/-! ### Doorbells and rings (R412, R414) -/

/-- New entries of a command ring are fetched, up to CMD_MAX. -/
def RingSt.fetch (x : RingSt) (mx : Nat) : RingSt :=
  let n := min mx ((x.prod + 65536 - x.fetched) % 65536)
  { x with fetched := (x.fetched + n) % 65536, waiting := x.waiting + n }
/-- IDX of a ring is taken. -/
def State.takeIdx (s : State) (n idx : Nat) : State :=
  if !s.on (ringF n Reg.RING_CFG_EN) then s
  else if s.rd (ringF n Reg.RING_CFG_KIND) == 1 then
    s.modRing n fun x => RingSt.fetch { x with prod := idx % 65536 } (s.rd Reg.HOST_CFG_CMD_MAX)
  else (s.modRing n fun x => { x with cons := idx % 65536 }).flushCpl n
/-- When the doorbell page is read next: once a period in M5 to M11, every POLL_INT in M1 to M4, never in M0. -/
def State.doorbellAt (s : State) : Option Nat :=
  if s.modeNo == 0 then none
  else if s.epochs then some (s.time.epochAt + s.rd Reg.HOST_DB_OFS)
  else some (s.host.pollAt + 1000 * s.rd Reg.HOST_DB_POLL_INT)
/-- A failed doorbell read or descriptor write (R432). -/
def State.dmaFails (s : State) : State :=
  let s := s.raise .chip { src := Src.HOST_DMA_ERR }
  let s := { s with host := { s.host with fails := s.host.fails + 1 } }
  if s.rd Reg.HOST_CFG_FAIL_N ≤ s.host.fails then s.wedge else s
/-- DOORBELL_READ (R414): the page read that falls due, once a period in M5 to M11. `idx`: the IDX words it returns; `res`: 0 it completes, 1 it is still
outstanding when the next one falls due, which abandons and counts it, 2 it fails. -/
def State.doorbell (s : State) (idx : List (Nat × Nat)) (res : Nat) : State :=
  match s.doorbellAt with
  | none => s
  | some t =>
    if s.wedged || (s.epochs && decide (t ≤ s.host.pollAt)) then s
    else
      let s := s.runTo t
      let s := if s.host.readOpen then s.inc Reg.HOST_STAT_DB_SKIP else s
      let s := { s with host := { s.host with pollAt := s.ns, readOpen := res == 1 } }
      if res == 1 then s
      else if res == 2 then s.dmaFails
      else (idx.foldl (fun s q => if q.1 < 64 then s.takeIdx q.1 q.2 else s) s) |> fun s => { s with host := { s.host with fails := 0 } }
def execDoorbellRead (idx : List (Nat × Nat)) (res : Nat) (s : State) : Host.Outcome State Fault Refusal := .next (s.doorbell idx res)

/-- RING_CFG_WRITE (R412): RING_CFG of the ring that RING_SEL names; discarded while that ring is enabled. Enabling sets both indices to 0; a second event
or trace ring is not enabled. -/
def State.ringCfg (s : State) (v : W32) : State :=
  s.onWrite fun s =>
    let n := s.rd Reg.RING_SEL_N
    if s.on (ringF n Reg.RING_CFG_EN) then s
    else
      let w (s : State) (f : Fld) : State := s.wr (ringF n f) (bits v.toNat (f.lsb % 32) f.width)
      let s := w (w (w (w (w (w s Reg.RING_CFG_KIND) Reg.RING_CFG_LOG2) Reg.RING_CFG_VEC) Reg.RING_CFG_MOD) Reg.RING_CFG_CPL) Reg.RING_CFG_PORT
      let k := s.rd (ringF n Reg.RING_CFG_KIND)
      if !v.toNat.testBit 31 then s
      else if (k == 4 || k == 5) && (s.ringOfKind k).isSome then s.wr Reg.HOST_STAT_CFG_ERR 1
      else (s.wr (ringF n Reg.RING_CFG_EN) 1).modRing n fun _ => {}
def execRingCfgWrite (v : W32) (s : State) : Host.Outcome State Fault Refusal := .next (s.ringCfg v)

/-! ### Interrupts (R415) -/

/-- MSIX_MODERATION_EXPIRY (R415): the moderation timer of vector `v` ends and its message issues. -/
def State.modExpiry (s : State) (v : Nat) : State :=
  match s.host.modTimer.find? fun p => p.1 == v with
  | none => s
  | some p =>
    let s := s.runTo p.2
    if s.ns < p.2 || s.wedged then s else { s with host := { s.host with modTimer := fdel v s.host.modTimer } }.issueMsix v
def execMsixModerationExpiry (v : Nat) (s : State) : Host.Outcome State Fault Refusal := .next (s.modExpiry v)

/-- MSIX_UNMASK (R415): vector `v` is unmasked, and a message held in its PBA bit issues. -/
def State.unmask (s : State) (v : Nat) : State :=
  if 64 ≤ v || !s.takesWrites then s
  else
    let s := { s with host := { s.host with msixUnmasked := v :: s.host.msixUnmasked.filter fun x => x != v } }
    if s.host.pba.testBit v && !s.wedged then { s with host := { s.host with pba := clrBit s.host.pba v } }.issueMsix v else s
def execMsixUnmask (v : Nat) (s : State) : Host.Outcome State Fault Refusal := .next (s.unmask v)

/-! ### Trace delivery (R421) -/

/-- TRACE_DELIVER (R154, R415, R421): the oldest trace record of region `r` goes to the trace ring, or waits while that is full. -/
def State.traceDeliver (s : State) (r : Nat) : State :=
  match s.ringOfKind 5, (s.dsp r).trace with
  | some n, x :: rest =>
    if s.ringFull n || s.wedged then s
    else
      let k := (s.dsp r).traceCount + 1
      (s.modDisp r fun d => { d with trace := rest, traceCount := k }).putDesc n 0x30 [(2, 1, r), (4, 4, k), (16, 16, x.toNat)] false false
  | _, _ => s
def execTraceDeliver (r : Nat) (s : State) : Host.Outcome State Fault Refusal := .next (s.traceDeliver r)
_ _ _ _ _ _ _
(Problem description) Every entry above must appear again in the reply, exactly as it stands.

(Answer)
/-! ### Doorbells and rings (R412, R414) -/

/-- New entries of a command ring are fetched, up to CMD_MAX. -/
def RingSt.fetch (x : RingSt) (mx : Nat) : RingSt :=
  let n := min mx ((x.prod + 65536 - x.fetched) % 65536)
  { x with fetched := (x.fetched + n) % 65536, waiting := x.waiting + n }
/-- IDX of a ring is taken. -/
def State.takeIdx (s : State) (n idx : Nat) : State :=
  if !s.on (ringF n Reg.RING_CFG_EN) then s
  else if s.rd (ringF n Reg.RING_CFG_KIND) == 1 then
    s.modRing n fun x => RingSt.fetch { x with prod := idx % 65536 } (s.rd Reg.HOST_CFG_CMD_MAX)
  else (s.modRing n fun x => { x with cons := idx % 65536 }).flushCpl n
/-- When the doorbell page is read next: once a period in M5 to M11, every POLL_INT in M1 to M4, never in M0. -/
def State.doorbellAt (s : State) : Option Nat :=
  if s.modeNo == 0 then none
  else if s.epochs then some (s.time.epochAt + s.rd Reg.HOST_DB_OFS)
  else some (s.host.pollAt + 1000 * s.rd Reg.HOST_DB_POLL_INT)
/-- A failed doorbell read or descriptor write (R432). -/
def State.dmaFails (s : State) : State :=
  let s := s.raise .chip { src := Src.HOST_DMA_ERR }
  let s := { s with host := { s.host with fails := s.host.fails + 1 } }
  if s.rd Reg.HOST_CFG_FAIL_N ≤ s.host.fails then s.wedge else s
/-- DOORBELL_READ (R414): the page read that falls due, once a period in M5 to M11. `idx`: the IDX words it returns; `res`: 0 it completes, 1 it is still
outstanding when the next one falls due, which abandons and counts it, 2 it fails. -/
def State.doorbell (s : State) (idx : List (Nat × Nat)) (res : Nat) : State :=
  match s.doorbellAt with
  | none => s
  | some t =>
    if s.wedged || (s.epochs && decide (t ≤ s.host.pollAt)) then s
    else
      let s := s.runTo t
      let s := if s.host.readOpen then s.inc Reg.HOST_STAT_DB_SKIP else s
      let s := { s with host := { s.host with pollAt := s.ns, readOpen := res == 1 } }
      if res == 1 then s
      else if res == 2 then s.dmaFails
      else (idx.foldl (fun s q => if q.1 < 64 then s.takeIdx q.1 q.2 else s) s) |> fun s => { s with host := { s.host with fails := 0 } }
def execDoorbellRead (idx : List (Nat × Nat)) (res : Nat) (s : State) : Host.Outcome State Fault Refusal := .next (s.doorbell idx res)

/-- RING_CFG_WRITE (R412): RING_CFG of the ring that RING_SEL names; discarded while that ring is enabled. Enabling sets both indices to 0; a second event
or trace ring is not enabled. -/
def State.ringCfg (s : State) (v : W32) : State :=
  s.onWrite fun s =>
    let n := s.rd Reg.RING_SEL_N
    if s.on (ringF n Reg.RING_CFG_EN) then s
    else
      let w (s : State) (f : Fld) : State := s.wr (ringF n f) (bits v.toNat (f.lsb % 32) f.width)
      let s := w (w (w (w (w (w s Reg.RING_CFG_KIND) Reg.RING_CFG_LOG2) Reg.RING_CFG_VEC) Reg.RING_CFG_MOD) Reg.RING_CFG_CPL) Reg.RING_CFG_PORT
      let k := s.rd (ringF n Reg.RING_CFG_KIND)
      if !v.toNat.testBit 31 then s
      else if (k == 4 || k == 5) && (s.ringOfKind k).isSome then s.wr Reg.HOST_STAT_CFG_ERR 1
      else (s.wr (ringF n Reg.RING_CFG_EN) 1).modRing n fun _ => {}
def execRingCfgWrite (v : W32) (s : State) : Host.Outcome State Fault Refusal := .next (s.ringCfg v)

/-! ### Interrupts (R415) -/

/-- MSIX_MODERATION_EXPIRY (R415): the moderation timer of vector `v` ends and its message issues. -/
def State.modExpiry (s : State) (v : Nat) : State :=
  match s.host.modTimer.find? fun p => p.1 == v with
  | none => s
  | some p =>
    let s := s.runTo p.2
    if s.ns < p.2 || s.wedged then s else { s with host := { s.host with modTimer := fdel v s.host.modTimer } }.issueMsix v
def execMsixModerationExpiry (v : Nat) (s : State) : Host.Outcome State Fault Refusal := .next (s.modExpiry v)

/-- MSIX_UNMASK (R415): vector `v` is unmasked, and a message held in its PBA bit issues. -/
def State.unmask (s : State) (v : Nat) : State :=
  if 64 ≤ v || !s.takesWrites then s
  else
    let s := { s with host := { s.host with msixUnmasked := v :: s.host.msixUnmasked.filter fun x => x != v } }
    if s.host.pba.testBit v && !s.wedged then { s with host := { s.host with pba := clrBit s.host.pba v } }.issueMsix v else s
def execMsixUnmask (v : Nat) (s : State) : Host.Outcome State Fault Refusal := .next (s.unmask v)

/-! ### Trace delivery (R421) -/

/-- TRACE_DELIVER (R154, R415, R421): the oldest trace record of region `r` goes to the trace ring, or waits while that is full. -/
def State.traceDeliver (s : State) (r : Nat) : State :=
  match s.ringOfKind 5, (s.dsp r).trace with
  | some n, x :: rest =>
    if s.ringFull n || s.wedged then s
    else
      let k := (s.dsp r).traceCount + 1
      (s.modDisp r fun d => { d with trace := rest, traceCount := k }).putDesc n 0x30 [(2, 1, r), (4, 4, k), (16, 16, x.toNat)] false false
  | _, _ => s
def execTraceDeliver (r : Nat) (s : State) : Host.Outcome State Fault Refusal := .next (s.traceDeliver r)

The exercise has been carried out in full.